Developing Virtue Secondary School
|Developing Virtue Secondary School|
|Principal||Douglas Powers (Boys) / Dharma Master Jin Jr (Girls)|
|Color(s)||Blue █ and Gold █|
Developing Virtue Secondary School (DVS, Chinese: 培德中學; pinyin: Peide Zhongxue) is a private Buddhist school located in the town of Talmage, California, and the first Buddhist high school founded in the United States.
Although DVS is located in the United States, the students are predominantly Asian, many being from Taiwan, Malaysia, and Singapore, and from European countries such as Belgium, France, Germany, Luxembourg, and the Netherlands. Most of these students live in the school's dormitories within the City of Ten Thousand Buddhas.
The school has gained much attention from the local communities of Ukiah and Talmage, where students have staged performances, marches, and participated in city contests and sports. DVS is often referred to by local community as the "Buddhist school". DVS also celebrates the annual celebration of Honoring Elders Day and Cherishing Youth Day, when local elders and youth come to the schools to participate in performances and a celebration of life and youth.
The entire school is located within the City of Ten Thousand Buddhas.
The classrooms for the Girls' division occupy two two-story Tudor-style brick buildings on the southwestern side of CTTB's campus, and the Boys' division's classrooms are located up on the northeastern side in one large building. Both divisions have separate dorm buildings adjacent to the classrooms for boarding students, and basketball courts and soccer fields.
The two schools share an art studio, an assembly hall (Confucious Hall), science classrooms/labs, and a cafeteria.
DVS students have a curriculum very similar to that in public schools (and approved by the University of California), but several classes unique to DVS are taken by students, including:
Other than regular standardized testing for college admissions, students are encouraged to take the Advanced Placement tests offered annually in a variety of subjects offered.
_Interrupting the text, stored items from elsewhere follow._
-- ==== Sys2Proof/Machine/Trans.lean ====
section
/-! DEFINITION. Whole transactions of the two host ports: reads and writes of every space, port B's commands, and malformed ones
(R91 to R96, R101 to R114, R123, R125, R126, R208 to R212, Tables PRT-7, PRT-7a, PRT-10). -/

namespace Sys2Proof.Machine

/-! ## Spaces of port A (Table PRT-2) -/

/-- Where a port A address lies: the MRAM window, a setup offset, a doorbell offset, or no space. -/
inductive Space where
  | mram (off : Nat)
  | setup (off : Nat)
  | bell (off : Nat)
  | nowhere
  deriving DecidableEq, Repr

def spaceOf (addr : Nat) : Space :=
  if addr < 0x400000 then .mram addr
  else if 0x40000000 ≤ addr && addr < 0x40003000 then .setup (addr - 0x40000000)
  else if 0x50000000 ≤ addr && addr < 0x50002000 then .bell (addr - 0x50000000)
  else .nowhere

/-- What a port reaches of the MRAM window, the doorbells and the addresses of no space: everything that needs a window and is no setup
register. -/
def State.reachWin (s : State) (p : Port) : Reach := s.reach p 0x400

/-- The bytes a port drives out. -/
def driveOut (p : Port) (bytes : List Byte) (s : State) : State := s.modPort p fun q => { q with out := bytes }

def zeroBytes (n : Nat) : List Byte := List.replicate n 0

/-! ## Reads of the MRAM window (R92, R114, R220, R235) -/

/-- A read under way: the state, the bytes so far, and whether an address lay outside the partition. -/
structure MemRd where
  st  : State
  out : List Byte
  iso : Bool

/-- A path 0x1 violation of a transaction, once, with the granule the offset names as index (R37, R92). -/
def outside (n : Fin 8) (off : Nat) (iso : Bool) (s : State) : State := if iso then s else violate n 1 (off / 65536) s

/-- A poisoned word has been returned: POISON is set, and its address captured when POISON was clear (R114). -/
def notePoison (p : Port) (addr : Nat) (s : State) : State :=
  (s.modPort p fun q => { q with poison := true, poisonAt := if q.poison then q.poisonAt else snap32 addr }).irq p irqPoison

/-- Read the word that holds window offset `off` for slot n. -/
def readWindowWord (p : Port) (n : Fin 8) (off : Nat) (r : MemRd) : MemRd :=
  if 0x400000 ≤ off then { r with out := r.out ++ zeroBytes 16 }
  else match r.st.windowKey n (off / 16) with
  | none => { st := outside n off r.iso r.st, out := r.out ++ zeroBytes 16, iso := true }
  | some k => match demandRead k r.st with
    | (s, .ok d _) => { r with st := s, out := r.out ++ bytesOf d }
    | (s, .bad c) => { r with st := notePoison p (off / 16 * 16) s, out := r.out ++ bytesOf (poisonWord c) }

/-- Words touched by `len` bytes from `off`. -/
def wordsTouched (off len : Nat) : Nat := if len = 0 then 0 else (off + len - 1) / 16 - off / 16 + 1

/-- Read `len` bytes from window offset `off`; a late first word is returned as all ones, with no other effect (R102). -/
def readWindow (p : Port) (n : Fin 8) (off len : Nat) (late : Bool) (s : State) : State × List Byte :=
  let m := wordsTouched off len
  let first : MemRd := { st := s, out := if late then List.replicate 16 0xFF else [], iso := false }
  let rest := if late then (List.range m).drop 1 else List.range m
  let r := rest.foldl (fun r i => readWindowWord p n (16 * (off / 16 + i)) r) first
  (r.st, (r.out.drop (off % 16)).take len)

/-! ## Reads of setup registers (R94, R95, R110) -/

/-- The bytes of `len` from setup offset `off`, and whether a register of them needed a window that is not open. -/
def State.readSetup (s : State) (p : Port) (off len : Nat) : List Byte × Bool :=
  let regs := (List.range (if len = 0 then 0 else (off + len - 1) / 4 - off / 4 + 1)).map fun i => s.portRead p (4 * (off / 4 + i))
  (((regs.flatMap fun r => bytesLE 4 r.1).drop (off % 4)).take len, regs.any (·.2))

/-- The first line as all ones when its data were late (R102). -/
def lateLine (off : Nat) (bs : List Byte) : List Byte :=
  List.replicate (min bs.length (16 - off % 16)) 0xFF ++ bs.drop (16 - off % 16)

/-! ## Writes of the MRAM window (R111, R125, R199, R208, R212, R217) -/

/-- Drop a port A word that finds no room: its word keeps its content (R208, R217). -/
def dropPortWord (k : Nat) (s : State) : State :=
  captureWfail (keyArr k) (keyIdx k) wfailPortDrop (s.modMram fun m => { m with portDrop := true, drops := satInc m.drops })

/-- A merge has found a bad old word: it does not write (R212). -/
def mergeFailed (k : Nat) (c : UncCause) (s : State) : State :=
  captureWfail (keyArr k) (keyIdx k) wfailMergeBad ((noteUnc k c s).modMram fun m => { m with mergeBad := true })

/-- Issue a port's word: port A's is accepted or dropped, port B's waits (Table MEM-9). -/
def portWord (p : Port) (n : Fin 8) (k : Nat) (d : Word128) (s : State) : State :=
  match p with
  | .a => (acceptAll [mkWrite k d n (.port .a)] s).getD (dropPortWord k s)
  | .b => issue [mkWrite k d n (.port .b)] (s.modPort .b fun q => { q with staged := q.staged + 1 })

/-- There is room for a port A word in this array, or the port waits for room. -/
def State.portRoom (s : State) (p : Port) (k : Nat) : Bool :=
  match p with
  | .a => s.mram.canAccept (match keyArr k with | .A => 1 | .B => 0) (match keyArr k with | .A => 0 | .B => 1)
  | .b => true

/-- Write `bytes` from byte i of the word of key k: a whole word needs no merge; a merge takes a BLANK word as zeros. -/
def writeBytes (p : Port) (n : Fin 8) (k i : Nat) (bytes : List Byte) (s : State) : State :=
  let put (old : Word128) (s : State) : State := portWord p n k (ofBytesLE 128 (overlay (bytesOf old) i bytes)) s
  if bytes.length = 16 then put 0 s
  else if !s.portRoom p k then dropPortWord k s
  else match s.readKey k with
  | .data d c => put d (if c then noteCorrected k s else s)
  | .blank c => put 0 (if c then noteCorrected k s else s)
  | .unc c => mergeFailed k c s

/-- The words of a burst, each in turn; one outside the partition has no effect. -/
def writeWords (p : Port) (n : Fin 8) : Nat → Nat → List Byte → Bool → State → State
  | 0, _, _, _, s => s
  | m + 1, off, bytes, iso, s =>
    let i := off % 16
    let part := bytes.take (16 - i)
    let rest := bytes.drop (16 - i)
    if 0x400000 ≤ off then s
    else match s.windowKey n (off / 16) with
    | none => writeWords p n m (off - i + 16) rest true (outside n off iso s)
    | some k => writeWords p n m (off - i + 16) rest iso (writeBytes p n k i part s)

def writeWindow (p : Port) (n : Fin 8) (off : Nat) (bytes : List Byte) (s : State) : State :=
  writeWords p n (wordsTouched off bytes.length) off bytes false s

/-! ## Staged register writes (R109) -/

/-- The registers of a write of `bytes` from `off`, complete ones only. -/
def regsOf : Nat → Nat → List Byte → List (Nat × Word32)
  | 0, _, _ => []
  | m + 1, off, bytes => (off, ofBytesLE 32 (bytes.take 4)) :: regsOf m (off + 4) (bytes.drop 4)

/-- The first offset that a transaction from `off` cannot reach: 16 lines on. -/
def stageEnd (off : Nat) : Nat := off / 16 * 16 + 256

/-- What a write from `off` stages, and in which ways it is malformed: bytes past the sixteenth line are LONG, else an incomplete register is
PART_REG. -/
def stage_ (off : Nat) (bytes : List Byte) (extra : Bool) : List (Nat × Word32) × List Nat :=
  let long := stageEnd off < off + bytes.length || (extra && stageEnd off = off + bytes.length)
  let bytes' := bytes.take (stageEnd off - off)
  (regsOf (bytes'.length / 4) off bytes',
    if long then [malLong] else if bytes.length % 4 ≠ 0 || extra then [malPartReg] else [])

/-- A doorbell register committed: the first of its line, at DOORBELL+0x10 × ring. -/
def ringBell (n : Fin 8) (r : Nat × Word32) (s : State) : State :=
  if r.1 % 16 ≠ 0 || 0x2000 ≤ r.1 then s
  else
    let ring := finOf 512 (r.1 / 16)
    if slotOfRing ring = n then doorbell ring r.2 s else violate n 1 ring.val s

/-- A value of the list only when it applies. -/
def onlyIf (b : Bool) (k : Nat) : List Nat := if b then [k] else []

/-! ## Port A transactions (Table PRT-7a) -/

/-- The address at which a transfer starts: in 8D-8D-8D mode an odd one is taken as the even address below (R103). -/
def State.startA (s : State) (addr : Nat) : Nat := if s.portA.mode8d && addr % 2 = 1 then addr - 1 else addr

def State.alignA (s : State) (addr : Nat) : List Nat := onlyIf (s.portA.mode8d && addr % 2 = 1) malAlign

/-- The clock count of a port A transaction: command, address, latency if the command has one, data bytes and odd bits.  In 8D-8D-8D mode, in which
both edges of a cycle carry data, the manual does not say whether a cycle counts as one clock edge or two: the model counts cycles (R113;
DESIGN CHOICE, log entry 183). -/
def State.clocksA (s : State) (latency : Bool) (bytes bits : Nat) : Nat :=
  (if s.portA.mode8d then 3 + (bytes + 1) / 2 else 40 + 8 * bytes + bits) + if latency then s.portA.lat.toNat else 0

/-- What a port A read returns, with its effects and the kinds it counts as. -/
def readA (addr len : Nat) (late : Bool) (s : State) : State × List Byte × List Nat :=
  match spaceOf addr with
  | .mram off => match s.reachWin .a with
    | .slot n => let r := readWindow .a n off len late s; (r.1, r.2, onlyIf late malLate)
    | .closed => (s, zeroBytes len, [malClosed])
    | _ => (s, zeroBytes len, [])
  | .setup off =>
    let r := s.readSetup .a off len
    (s, if late then lateLine off r.1 else r.1, onlyIf r.2 malClosed ++ onlyIf late malLate)
  | .bell off => (s, if late then lateLine off (zeroBytes len) else zeroBytes len,
      onlyIf (s.reachWin .a = .closed) malClosed ++ onlyIf late malLate)
  | .nowhere => (s, zeroBytes len, onlyIf (s.reachWin .a = .closed) malClosed)

def paRead (addr len : Nat) (late : Bool) (s : State) : State :=
  if !s.portWorks then s
  else
    let r := readA (s.startA addr) len late s
    malformedAll .a (s.alignA addr ++ r.2.2) addr (s.clocksA true len 0) (driveOut .a r.2.1 r.1)

def execPaRead (addr : Word32) (len : Nat) (late : Bool) (s : State) : Host.Outcome State Fault Refusal := .next (paRead addr.toNat len late s)

/-- What a port A write does, and the kinds it counts as; `extra` when it ends inside a byte. -/
def writeA (addr : Nat) (data : List Byte) (extra : Bool) (s : State) : State × List Nat :=
  match spaceOf addr with
  | .mram off => match s.reachWin .a with
    | .slot n => (writeWindow .a n off data s, onlyIf extra malPartByte)
    | .closed => (s, malClosed :: onlyIf extra malPartByte)
    | _ => (s, onlyIf extra malPartByte)
  | .setup off =>
    if off % 4 ≠ 0 then (s, [malAlign])
    else
      let st := stage_ off data extra
      (commitRegs .a st.1 s, onlyIf (s.anyClosed .a st.1) malClosed ++ st.2)
  | .bell off =>
    if off % 4 ≠ 0 then (s, [malAlign])
    else
      let st := stage_ off data extra
      match s.reachWin .a with
      | .slot n => (State.each st.1 (ringBell n) s, st.2)
      | .closed => (s, malClosed :: st.2)
      | _ => (s, st.2)
  | .nowhere => (s, onlyIf (s.reachWin .a = .closed) malClosed)

/-- The kinds of a transaction, each once. -/
def kindsOnce (l : List Nat) : List Nat := (List.range 12).filter fun k => l.contains k

def paWrite (addr : Nat) (data : List Byte) (extraBits : Nat) (s : State) : State :=
  if !s.portWorks then s
  else
    let r := writeA (s.startA addr) data (extraBits ≠ 0) s
    malformedAll .a (kindsOnce (s.alignA addr ++ r.2)) addr (s.clocksA false data.length extraBits) r.1

def execPaWrite (addr : Word32) (data : List Byte) (extraBits : Nat) (s : State) : Host.Outcome State Fault Refusal :=
  .next (paWrite addr.toNat data extraBits s)

/-- A word that port A has written is accepted and not yet stored. -/
def State.committingA (s : State) : Bool :=
  (s.mram.arrA.queue ++ s.mram.arrB.queue ++ s.mram.fhb).any fun e => e.writer = .port .a

/-- Read status: bit 0 while a commit from this port runs, bit 1 always 1. -/
def paReadStatus (s : State) : State := if s.portWorks then driveOut .a [orAll [bitAt 0 s.committingA, bitAt 1 true]] s else s

def execPaReadStatus (s : State) : Host.Outcome State Fault Refusal := .next (paReadStatus s)

/-- Write enable: accepted, no effect (Table PRT-7a). -/
def execPaWriteEnable (s : State) : Host.Outcome State Fault Refusal := .next s

/-- The SFDP image: its four signature bytes are those of JESD216; the manual gives no other byte (log entry 5). -/
def sfdpImage (i : Nat) : Byte :=
  match i with
  | 0 => 0x53
  | 1 => 0x46
  | 2 => 0x44
  | 3 => 0x50
  | _ => Config.sfdpByte i

def paReadSfdp (addr len : Nat) (s : State) : State :=
  if !s.portWorks then s
  else malformedAll .a (s.alignA addr) addr (s.clocksA true len 0)
    (driveOut .a ((List.range len).map fun i => sfdpImage (s.startA addr + i)) s)

def execPaReadSfdp (addr : Word32) (len : Nat) (s : State) : Host.Outcome State Fault Refusal := .next (paReadSfdp addr.toNat len s)

/-- Reset enable, then reset: as HRST_A_N (Table PRT-7a, R115). -/
def paReset (s : State) : State := if s.portWorks then resetPort .a s else s

def execPaReset (s : State) : Host.Outcome State Fault Refusal := .next (paReset s)

/-! ## Port B commands (R106 to R108, R112, Table PRT-7) -/

/-- PB_RDY is high: no command under way, and no word of a MEM_WRITE or a SKEIN_PUSH still waits (R107, Table MEM-9). -/
def State.rdyB (s : State) : Bool := s.portB.rdy && !s.mram.waitq.any fun e => e.writer = .port .b

/-- How a port B command with a header stands before its effect. -/
inductive PbStart where
  /-- refused, ignored or aborted: one kind, no effect -/
  | bad (kind : Nat)
  /-- its header and its length are right -/
  | good
  deriving DecidableEq, Repr

/-- The checks of a port B command: PB_RDY, the header's edges, the length's limit and multiple (R112, Table PRT-10). -/
def State.pbStart (s : State) (len mult limit edges : Nat) : PbStart :=
  if !s.rdyB then .bad malNotReady
  else if edges < 56 then .bad malFewEdges
  else if limit < len then .bad malLong
  else if len = 0 || len % mult ≠ 0 then .bad malLength
  else .good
While some AP classes are officially taught and offered throughout the year, students are also encouraged to conduct independent study in the AP class of their choice should it not be offered during the current academic year.
The school is divided into two divisions - Boys and Girls. There traditionally has been a healthy rivalry between the two divisions, and students of either division are not frequently in contact with students of the other division.
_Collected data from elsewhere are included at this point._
/-- No command but PAIR_DRIVE starts a pulse, and none but an emergency order, its mark tried again, a data frame that brings an order and a cast-on
that resumes it starts a hold: PAIR_DRIVE drives the pair for an evaluation whose group has been accepted, with VIO present and no fault of the
pair, once GAP is over, for LEN times 20 ms of its slot, and the evaluation then completes. A pulse that ends leaves the pair to what else drives
it; a fault ends all of it, shows its pins and is cleared only by a write whose readback fits. An UNLOCK that passes every check in order stores
its number and holds the pair for its seconds, limited; a refused order answers the first check that fails and moves nothing, one that comes while
the path is not ready is held for it; a CANCEL ends the hold (R349, R353 to R357, R360, R400, R402).
Where the spec leaves a choice it takes the model's: log entries 37, 38, 39 and 65. -/
def Obligations.ThePairMovesOnlyForItsOrders : Prop :=
  (∀ (c : Instr) (s t : State), exec c s = .next t →
      (∀ n, s.eva.pulseSlots.count n < t.eva.pulseSlots.count n → c = .pairDrive) ∧ (s.eva.hold = false → t.eva.hold = true → mayHold c = true)) ∧
  (∀ (e : Eval) (s : State), s.eva.cur = some e → e.phase = .driveWait →
      (s.power.vioOk = true → s.eva.fault = false → s.gapOver = true → s.eva.armed = true → ∃ t, exec .pairDrive s = .next t ∧
        t.eva = { s.eva with pulses := s.eva.pulses ++ [⟨e.slot, 20 * s.tenants[e.slot].pulseLen.toNat⟩], cur := none }) ∧
      (s.power.vioOk = false ∨ s.eva.fault = true → ∃ t, exec .pairDrive s = .next t ∧ t.eva.cur = none ∧ t.eva.pulses = s.eva.pulses ∧
        t.eva.hold = s.eva.hold ∧ (s.released = false → t.eva.armed = false)) ∧
      (s.power.vioOk = true → s.eva.fault = false → s.gapOver = false ∨ s.eva.armed = false → exec .pairDrive s = .next s)) ∧
  (∀ s : State, (∀ e, s.eva.cur = some e → e.phase ≠ .driveWait) → exec .pairDrive s = .next s) ∧
  (∀ (n : Fin 8) (pins : BitVec 2) (p : Port) (s : State),
      (n ∈ s.eva.pulseSlots → ∃ t, exec (.pulseEnd n) s = .next t ∧ t.eva.pulses.length + 1 = s.eva.pulses.length ∧
        (∀ m, m ≠ n → t.eva.pulses.filter (·.slot = m) = s.eva.pulses.filter (·.slot = m)) ∧ t.eva.lastPulse = some s.life.ms ∧ t.eva.hold = s.eva.hold ∧
        t = { s with eva := t.eva }) ∧
      (n ∉ s.eva.pulseSlots → exec (.pulseEnd n) s = .next s) ∧
      (s.eva.fault = false → pins ≠ 0 → s.running = true → s.power.vioOk = true → ∃ t, exec (.releaseFault pins) s = .next t ∧
        t.eva.fault = true ∧ t.eva.faultPin = pins ∧ t.eva.pulses = [] ∧ t.eva.hold = false ∧ t.eva.holdMs = 0 ∧ t.life.mask ≠ 0 ∧
        t.life.state = .limp ∧ t.eva.cur = s.eva.cur ∧ t.keys = s.keys ∧ t.tenants = s.tenants) ∧
      (s.eva.fault = true ∨ pins = 0 ∨ s.running = false ∨ s.power.vioOk = false → exec (.releaseFault pins) s = .next s) ∧
      (Reached p 0x1C20 0 s → s.eva.fault = true → ∃ t, exec (.relStatFaultClear p true) s = .next t ∧ t.eva.fault = false ∧
        t.eva.faultPin = 0 ∧ t.eva.pulses = s.eva.pulses ∧ t.eva.hold = s.eva.hold) ∧
      (Reached p 0x1C20 0 s → exec (.relStatFaultClear p false) s = .next s)) ∧
  (∀ (n : Fin 8) (w0 w1 : Word128) (s : State), s.running = true → s.tenants[n].st ≠ .suspended →
      (ordKind w0 ≠ 2 → s.orderReady w0 = true → s.orderResult n w0 w1 ≠ 1 → ∃ t, exec (.unlockOrder n w0 w1) s = .next t ∧
        t.eva = { s.eva with emergRes := BitVec.ofNat 4 (s.orderResult n w0 w1) } ∧ t.mram = s.mram ∧ t.keys = s.keys) ∧
      (ordKind w0 = 1 → s.orderReady w0 = true → s.orderResult n w0 w1 = 1 → ∃ t, exec (.unlockOrder n w0 w1) s = .next t ∧
        t.eva.emergRes = 1 ∧ t.eva.emergNo = ordNo w0 ∧ t.eva.pulses = s.eva.pulses ∧ t.eva.cur = s.eva.cur ∧
        (t.eva.hold = true → t.eva.armed = true ∨ s.eva.hold = true) ∧
        (s.power.vioOk = false ∨ s.eva.fault = true → t.eva.hold = s.eva.hold ∧ t.eva.armed = s.eva.armed) ∧
        (s.power.vioOk = true → s.eva.fault = false → s.eva.emergQ = none → t.eva.emergQ = none → s.log.chans[n].full = false →
          1 < s.freePos n → s.log.seqEnd = false →
          t.eva.hold = true ∧ t.eva.armed = true ∧ t.eva.holdMs = max s.eva.holdMs (1000 * min (ordHold w0) (emergMax s.eva.emerg)) ∧
            t.eva.holdOrder = w0)) ∧
      (ordKind w0 = 2 → s.queueRoom = true → s.orderResult n w0 w1 = 1 → s.eva.emergQ = none → ∃ t, exec (.cancelOrder n w0 w1) s = .next t ∧
        t.eva.emergRes = 1 ∧ t.eva.emergNo = ordNo w0 ∧ t.eva.hold = false ∧ t.eva.holdMs = 0 ∧ t.eva.pulses = s.eva.pulses) ∧
      (s.orderReady w0 = false → let t := { s with eva := { s.eva with emergHeld := some (n, w0, w1) } }
        (ordKind w0 ≠ 2 → exec (.unlockOrder n w0 w1) s = .next t) ∧ (ordKind w0 ≠ 1 → exec (.cancelOrder n w0 w1) s = .next t)) ∧
      (ordKind w0 = 2 → exec (.unlockOrder n w0 w1) s = .next s) ∧ (ordKind w0 = 1 → exec (.cancelOrder n w0 w1) s = .next s)) ∧
  (∀ s : State,
      (s.eva.emergQ = none → s.eva.hold = true → ∃ t, exec .holdEnd s = .next t ∧ t.eva.hold = false ∧ t.eva.holdMs = 0 ∧
        t.eva.lastEnd = some s.life.ms ∧ t.eva.pulses = s.eva.pulses ∧ t = { s with eva := t.eva }) ∧
      (s.eva.emergQ = none → s.eva.hold = false → exec .holdEnd s = .next s) ∧
      (∀ q, s.eva.emergQ = some q → s.eva.hold = false → ∃ t, exec .holdEnd s = .next t ∧ t.eva.emergQ = none ∧ t.eva.hold = false ∧
        t.eva.pulses = s.eva.pulses) ∧
      (s.eva.emergQ = none → s.eva.emergHeld = none → exec .emergMarkRetry s = .next s) ∧
      (∀ q p, s.eva.emergQ = some q → q.staged = true → s.log.chans[q.slot].staged = some p → s.mram.fhb.length < 256 → s.power.vioOk = true →
        s.eva.fault = false → s.eva.emergHeld = none → ∃ t, exec .emergMarkRetry s = .next t ∧ t.eva = { s.eva with
          emergQ := none, hold := true, armed := true, holdMs := max s.eva.holdMs q.hold, holdOrder := q.w0, holdOwner := s.tenants[q.slot].owner } ∧
          t.log.chans[q.slot].staged = none) ∧
      (∀ n w0 w1, s.eva.emergQ = none → s.eva.emergHeld = some (n, w0, w1) → s.running = true → s.tenants[n].st ≠ .suspended →
        s.orderReady w0 = true → s.orderResult n w0 w1 ≠ 1 → ∃ t, exec .emergMarkRetry s = .next t ∧
          t.eva = { s.eva with emergHeld := none, emergRes := BitVec.ofNat 4 (s.orderResult n w0 w1) }))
When the school was founded, the girls and boys were not separated, and until recent years, the elementary boys(Grades K-4) enrolled as students at the girls elementary building. The two schools are now fully "gender-separated".
This gender separation is extremely strict. It is, in fact, the core rule of both schools: not to communicate in any way to the opposite school. Just like any other rule, however, it is constantly broken. The punishments when caught include suspension, community service, and even expulsion.
Developing Virtue Boys School, commonly abbreviated as 'DVBS'. In the 2009 - 2010 academic year, there were about fifty students at DVBS.
There are many clubs within DVBS, including:
- Dragon Dance Club
- Lion Dance Club
- Chinese Orchestra, an orchestra composed of traditional Chinese musical instruments such as the pipa, yangqin, erhu, dizi, among others.
- Community Service Club, a club dedicated to helping the local community and seniors. The CSC frequently makes visits to Ukiah retirement homes to entertain and perform for the seniors.
- DVBS Times (DVBS' school newsletter)
- Yearbook Club
The Associated Students' Council is the student government body of DVBS, with elections held every June. The ASC meets at least once a week after school, and deliberates and debates about concerns, and issues that students have.
The mascot for DVBS teams are the Dragons.
The Boys Division regularly fields a basketball team to compete in the Ukiah City League, with varying amounts of success. In 2010, the team had an 8-1 winning record and made it to the finals. The team also travels to San Jose to compete in the Association of Northern California Chinese Schools tournament and they won 1st place in that competition in 2010.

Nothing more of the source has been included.